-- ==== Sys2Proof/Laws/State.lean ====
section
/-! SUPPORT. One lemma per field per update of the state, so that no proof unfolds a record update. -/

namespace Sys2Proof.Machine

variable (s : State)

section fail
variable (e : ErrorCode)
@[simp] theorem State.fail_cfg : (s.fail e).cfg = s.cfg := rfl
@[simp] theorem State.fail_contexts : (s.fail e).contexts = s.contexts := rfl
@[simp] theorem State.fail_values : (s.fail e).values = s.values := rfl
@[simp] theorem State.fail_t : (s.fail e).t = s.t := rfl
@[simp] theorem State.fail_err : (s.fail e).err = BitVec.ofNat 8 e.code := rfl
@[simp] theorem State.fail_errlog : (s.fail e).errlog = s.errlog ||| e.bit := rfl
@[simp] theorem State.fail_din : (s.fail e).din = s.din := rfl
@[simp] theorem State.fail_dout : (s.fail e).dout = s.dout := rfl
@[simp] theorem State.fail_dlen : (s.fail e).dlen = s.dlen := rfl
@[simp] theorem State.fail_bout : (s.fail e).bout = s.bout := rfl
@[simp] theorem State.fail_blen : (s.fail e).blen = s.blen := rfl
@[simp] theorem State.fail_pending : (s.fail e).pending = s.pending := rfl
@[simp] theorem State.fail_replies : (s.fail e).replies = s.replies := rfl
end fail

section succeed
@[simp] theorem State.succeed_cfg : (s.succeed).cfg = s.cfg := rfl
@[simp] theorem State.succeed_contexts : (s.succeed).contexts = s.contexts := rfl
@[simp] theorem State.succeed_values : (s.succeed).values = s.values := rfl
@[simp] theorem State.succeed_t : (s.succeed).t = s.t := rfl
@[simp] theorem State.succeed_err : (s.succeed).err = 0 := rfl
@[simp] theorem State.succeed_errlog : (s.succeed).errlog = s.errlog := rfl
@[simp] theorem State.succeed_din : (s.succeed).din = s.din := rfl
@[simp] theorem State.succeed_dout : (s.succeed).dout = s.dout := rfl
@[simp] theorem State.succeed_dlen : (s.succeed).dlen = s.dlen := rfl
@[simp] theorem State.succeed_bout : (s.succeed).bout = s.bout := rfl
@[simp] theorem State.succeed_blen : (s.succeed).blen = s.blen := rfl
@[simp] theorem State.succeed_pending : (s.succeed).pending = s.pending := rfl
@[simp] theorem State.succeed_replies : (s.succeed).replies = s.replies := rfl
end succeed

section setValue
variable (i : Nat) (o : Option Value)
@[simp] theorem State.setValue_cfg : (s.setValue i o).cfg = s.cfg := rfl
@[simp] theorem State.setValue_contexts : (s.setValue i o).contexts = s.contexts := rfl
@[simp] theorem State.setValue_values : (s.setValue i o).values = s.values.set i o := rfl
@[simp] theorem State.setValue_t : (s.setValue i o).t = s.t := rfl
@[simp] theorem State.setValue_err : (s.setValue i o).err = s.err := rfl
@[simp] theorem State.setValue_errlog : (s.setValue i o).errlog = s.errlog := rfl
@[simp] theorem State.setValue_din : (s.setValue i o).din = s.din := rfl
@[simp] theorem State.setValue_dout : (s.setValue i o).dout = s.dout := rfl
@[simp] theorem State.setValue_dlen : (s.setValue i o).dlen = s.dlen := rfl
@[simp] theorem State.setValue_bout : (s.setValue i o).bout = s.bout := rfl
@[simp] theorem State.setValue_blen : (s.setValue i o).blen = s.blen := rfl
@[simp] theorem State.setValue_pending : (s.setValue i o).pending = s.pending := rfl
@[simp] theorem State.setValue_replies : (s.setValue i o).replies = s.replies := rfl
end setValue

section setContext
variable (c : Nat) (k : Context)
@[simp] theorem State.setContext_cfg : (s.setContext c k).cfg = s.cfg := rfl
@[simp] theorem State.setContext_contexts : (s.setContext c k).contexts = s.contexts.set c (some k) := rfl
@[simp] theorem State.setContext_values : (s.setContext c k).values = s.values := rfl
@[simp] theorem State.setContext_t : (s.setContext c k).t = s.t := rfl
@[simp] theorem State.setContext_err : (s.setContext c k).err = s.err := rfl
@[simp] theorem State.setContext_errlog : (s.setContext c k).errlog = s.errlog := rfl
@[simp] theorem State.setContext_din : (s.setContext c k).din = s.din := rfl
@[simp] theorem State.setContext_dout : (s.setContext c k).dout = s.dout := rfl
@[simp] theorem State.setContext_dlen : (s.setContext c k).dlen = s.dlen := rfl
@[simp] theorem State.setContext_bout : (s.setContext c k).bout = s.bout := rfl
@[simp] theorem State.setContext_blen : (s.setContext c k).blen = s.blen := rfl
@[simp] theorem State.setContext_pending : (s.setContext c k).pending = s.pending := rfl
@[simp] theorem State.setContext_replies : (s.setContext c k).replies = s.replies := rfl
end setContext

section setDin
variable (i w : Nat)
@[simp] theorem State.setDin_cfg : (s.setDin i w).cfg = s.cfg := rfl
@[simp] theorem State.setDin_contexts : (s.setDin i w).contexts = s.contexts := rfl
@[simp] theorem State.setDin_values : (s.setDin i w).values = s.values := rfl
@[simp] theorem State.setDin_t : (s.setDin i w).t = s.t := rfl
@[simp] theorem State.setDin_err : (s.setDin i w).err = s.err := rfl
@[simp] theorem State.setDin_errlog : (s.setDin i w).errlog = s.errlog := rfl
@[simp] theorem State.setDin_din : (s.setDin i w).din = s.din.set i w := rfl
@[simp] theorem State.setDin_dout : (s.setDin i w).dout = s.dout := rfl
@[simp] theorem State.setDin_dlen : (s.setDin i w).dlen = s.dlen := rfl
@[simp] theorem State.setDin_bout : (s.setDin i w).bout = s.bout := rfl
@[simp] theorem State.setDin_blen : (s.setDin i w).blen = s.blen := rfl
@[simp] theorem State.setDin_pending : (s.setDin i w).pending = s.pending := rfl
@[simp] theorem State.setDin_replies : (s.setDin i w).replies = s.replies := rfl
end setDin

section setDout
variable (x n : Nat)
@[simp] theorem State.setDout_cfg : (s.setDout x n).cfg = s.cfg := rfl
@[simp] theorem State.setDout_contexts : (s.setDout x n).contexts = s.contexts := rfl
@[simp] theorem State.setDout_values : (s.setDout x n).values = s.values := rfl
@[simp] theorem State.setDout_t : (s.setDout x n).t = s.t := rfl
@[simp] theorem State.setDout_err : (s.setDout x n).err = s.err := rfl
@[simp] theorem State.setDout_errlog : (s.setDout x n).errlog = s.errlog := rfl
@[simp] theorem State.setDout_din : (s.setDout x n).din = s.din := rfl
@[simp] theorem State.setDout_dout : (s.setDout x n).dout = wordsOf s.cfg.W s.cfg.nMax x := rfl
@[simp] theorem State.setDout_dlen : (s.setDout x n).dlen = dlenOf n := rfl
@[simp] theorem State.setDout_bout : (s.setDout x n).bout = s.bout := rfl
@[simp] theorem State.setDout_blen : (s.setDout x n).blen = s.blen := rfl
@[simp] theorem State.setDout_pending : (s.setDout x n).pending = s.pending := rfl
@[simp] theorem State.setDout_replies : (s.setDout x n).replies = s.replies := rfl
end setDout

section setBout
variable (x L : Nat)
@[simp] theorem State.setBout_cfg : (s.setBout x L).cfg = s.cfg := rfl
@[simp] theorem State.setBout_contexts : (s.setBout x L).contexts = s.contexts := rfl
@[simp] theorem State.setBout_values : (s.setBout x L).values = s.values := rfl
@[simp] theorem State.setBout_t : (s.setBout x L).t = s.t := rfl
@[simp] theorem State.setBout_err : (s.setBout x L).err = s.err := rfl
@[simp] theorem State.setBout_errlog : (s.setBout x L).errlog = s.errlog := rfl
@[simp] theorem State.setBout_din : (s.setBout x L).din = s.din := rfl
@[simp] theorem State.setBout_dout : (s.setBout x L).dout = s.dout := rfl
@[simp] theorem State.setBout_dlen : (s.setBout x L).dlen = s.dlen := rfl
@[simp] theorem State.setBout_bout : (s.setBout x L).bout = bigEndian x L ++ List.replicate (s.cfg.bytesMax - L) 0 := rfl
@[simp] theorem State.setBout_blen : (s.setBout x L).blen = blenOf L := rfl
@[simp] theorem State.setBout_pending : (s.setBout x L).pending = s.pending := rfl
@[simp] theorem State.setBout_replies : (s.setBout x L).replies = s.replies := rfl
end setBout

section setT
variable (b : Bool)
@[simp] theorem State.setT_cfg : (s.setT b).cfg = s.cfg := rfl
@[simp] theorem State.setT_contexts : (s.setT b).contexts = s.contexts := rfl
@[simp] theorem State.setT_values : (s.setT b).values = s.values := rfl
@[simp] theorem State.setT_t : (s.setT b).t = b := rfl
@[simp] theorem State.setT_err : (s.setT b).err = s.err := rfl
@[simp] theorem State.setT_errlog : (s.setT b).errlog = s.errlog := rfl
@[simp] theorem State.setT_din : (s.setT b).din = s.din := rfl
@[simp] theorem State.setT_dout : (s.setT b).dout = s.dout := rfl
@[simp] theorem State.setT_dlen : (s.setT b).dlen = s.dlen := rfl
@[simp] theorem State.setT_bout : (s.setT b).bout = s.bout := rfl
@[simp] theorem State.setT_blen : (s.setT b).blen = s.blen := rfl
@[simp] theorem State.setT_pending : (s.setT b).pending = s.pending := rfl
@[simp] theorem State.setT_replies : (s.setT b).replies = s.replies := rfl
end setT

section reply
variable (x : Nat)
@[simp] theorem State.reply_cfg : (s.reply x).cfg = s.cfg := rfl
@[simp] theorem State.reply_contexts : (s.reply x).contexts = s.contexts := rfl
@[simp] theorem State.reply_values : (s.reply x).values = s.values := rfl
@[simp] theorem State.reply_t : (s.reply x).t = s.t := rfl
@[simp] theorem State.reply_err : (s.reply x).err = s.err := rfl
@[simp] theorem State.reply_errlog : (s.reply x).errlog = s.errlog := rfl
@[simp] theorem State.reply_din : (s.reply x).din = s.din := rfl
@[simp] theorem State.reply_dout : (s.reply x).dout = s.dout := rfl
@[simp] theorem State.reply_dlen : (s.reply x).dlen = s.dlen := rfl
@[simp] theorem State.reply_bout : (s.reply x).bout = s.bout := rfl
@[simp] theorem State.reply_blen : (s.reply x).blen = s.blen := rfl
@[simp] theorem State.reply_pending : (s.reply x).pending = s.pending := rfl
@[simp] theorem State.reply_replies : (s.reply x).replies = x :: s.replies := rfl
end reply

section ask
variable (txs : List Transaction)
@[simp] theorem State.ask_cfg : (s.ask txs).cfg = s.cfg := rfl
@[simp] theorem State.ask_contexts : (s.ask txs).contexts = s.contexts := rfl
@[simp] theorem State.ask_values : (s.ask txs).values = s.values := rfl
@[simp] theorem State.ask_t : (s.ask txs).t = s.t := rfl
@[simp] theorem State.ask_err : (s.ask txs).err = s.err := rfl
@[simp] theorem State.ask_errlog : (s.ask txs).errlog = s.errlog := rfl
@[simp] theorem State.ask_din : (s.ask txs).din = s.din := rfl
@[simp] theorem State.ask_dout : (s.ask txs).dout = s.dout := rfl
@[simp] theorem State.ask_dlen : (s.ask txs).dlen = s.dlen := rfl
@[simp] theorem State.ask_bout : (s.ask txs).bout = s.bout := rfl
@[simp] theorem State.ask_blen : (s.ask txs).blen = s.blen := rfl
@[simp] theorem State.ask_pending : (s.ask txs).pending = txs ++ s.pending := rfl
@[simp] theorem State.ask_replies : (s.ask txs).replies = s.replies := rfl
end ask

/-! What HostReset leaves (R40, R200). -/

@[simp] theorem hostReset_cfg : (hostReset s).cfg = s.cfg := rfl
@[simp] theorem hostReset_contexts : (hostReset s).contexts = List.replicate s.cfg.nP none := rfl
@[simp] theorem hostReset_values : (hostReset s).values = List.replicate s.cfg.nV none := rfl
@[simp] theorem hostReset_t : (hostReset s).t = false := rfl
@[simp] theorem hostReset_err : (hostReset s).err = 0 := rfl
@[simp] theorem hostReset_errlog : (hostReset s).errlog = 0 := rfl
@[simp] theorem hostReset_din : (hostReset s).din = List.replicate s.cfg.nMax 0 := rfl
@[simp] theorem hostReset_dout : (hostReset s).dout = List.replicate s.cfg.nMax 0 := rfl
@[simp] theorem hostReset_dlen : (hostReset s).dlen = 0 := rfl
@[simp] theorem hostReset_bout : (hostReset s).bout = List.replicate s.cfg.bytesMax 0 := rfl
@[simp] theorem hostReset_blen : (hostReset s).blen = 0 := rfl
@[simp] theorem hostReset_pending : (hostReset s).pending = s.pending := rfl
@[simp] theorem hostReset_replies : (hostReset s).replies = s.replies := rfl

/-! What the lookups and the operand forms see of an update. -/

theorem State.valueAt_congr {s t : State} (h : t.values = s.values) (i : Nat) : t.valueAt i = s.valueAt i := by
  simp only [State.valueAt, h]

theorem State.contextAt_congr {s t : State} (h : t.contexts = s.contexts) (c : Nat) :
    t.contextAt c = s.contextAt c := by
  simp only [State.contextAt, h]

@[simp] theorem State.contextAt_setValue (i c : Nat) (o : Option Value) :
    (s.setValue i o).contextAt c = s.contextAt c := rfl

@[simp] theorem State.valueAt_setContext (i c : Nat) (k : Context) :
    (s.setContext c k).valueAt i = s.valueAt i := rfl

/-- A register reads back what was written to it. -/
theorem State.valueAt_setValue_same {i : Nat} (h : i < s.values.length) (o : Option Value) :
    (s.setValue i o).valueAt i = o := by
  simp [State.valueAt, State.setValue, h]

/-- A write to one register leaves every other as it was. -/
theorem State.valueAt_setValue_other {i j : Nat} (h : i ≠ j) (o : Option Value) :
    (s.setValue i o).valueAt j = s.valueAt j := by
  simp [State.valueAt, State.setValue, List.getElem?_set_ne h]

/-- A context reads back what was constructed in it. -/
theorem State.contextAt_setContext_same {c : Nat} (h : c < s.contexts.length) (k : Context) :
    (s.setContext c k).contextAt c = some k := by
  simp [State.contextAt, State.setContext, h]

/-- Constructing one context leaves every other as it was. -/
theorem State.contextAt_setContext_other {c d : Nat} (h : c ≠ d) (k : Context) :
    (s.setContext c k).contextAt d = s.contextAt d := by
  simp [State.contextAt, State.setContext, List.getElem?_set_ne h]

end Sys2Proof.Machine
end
^^^^^^^^
**What you will do:** What you give back should be exactly the lines of the data above from the line with "x).pending = s.pending := rfl" through the line with "txs).values = s.values := rfl", both of those included, and nothing more.

**Response for this exercise:**
@[simp] theorem State.reply_pending : (s.reply x).pending = s.pending := rfl
@[simp] theorem State.reply_replies : (s.reply x).replies = x :: s.replies := rfl
end reply

section ask
variable (txs : List Transaction)
@[simp] theorem State.ask_cfg : (s.ask txs).cfg = s.cfg := rfl
@[simp] theorem State.ask_contexts : (s.ask txs).contexts = s.contexts := rfl
@[simp] theorem State.ask_values : (s.ask txs).values = s.values := rfl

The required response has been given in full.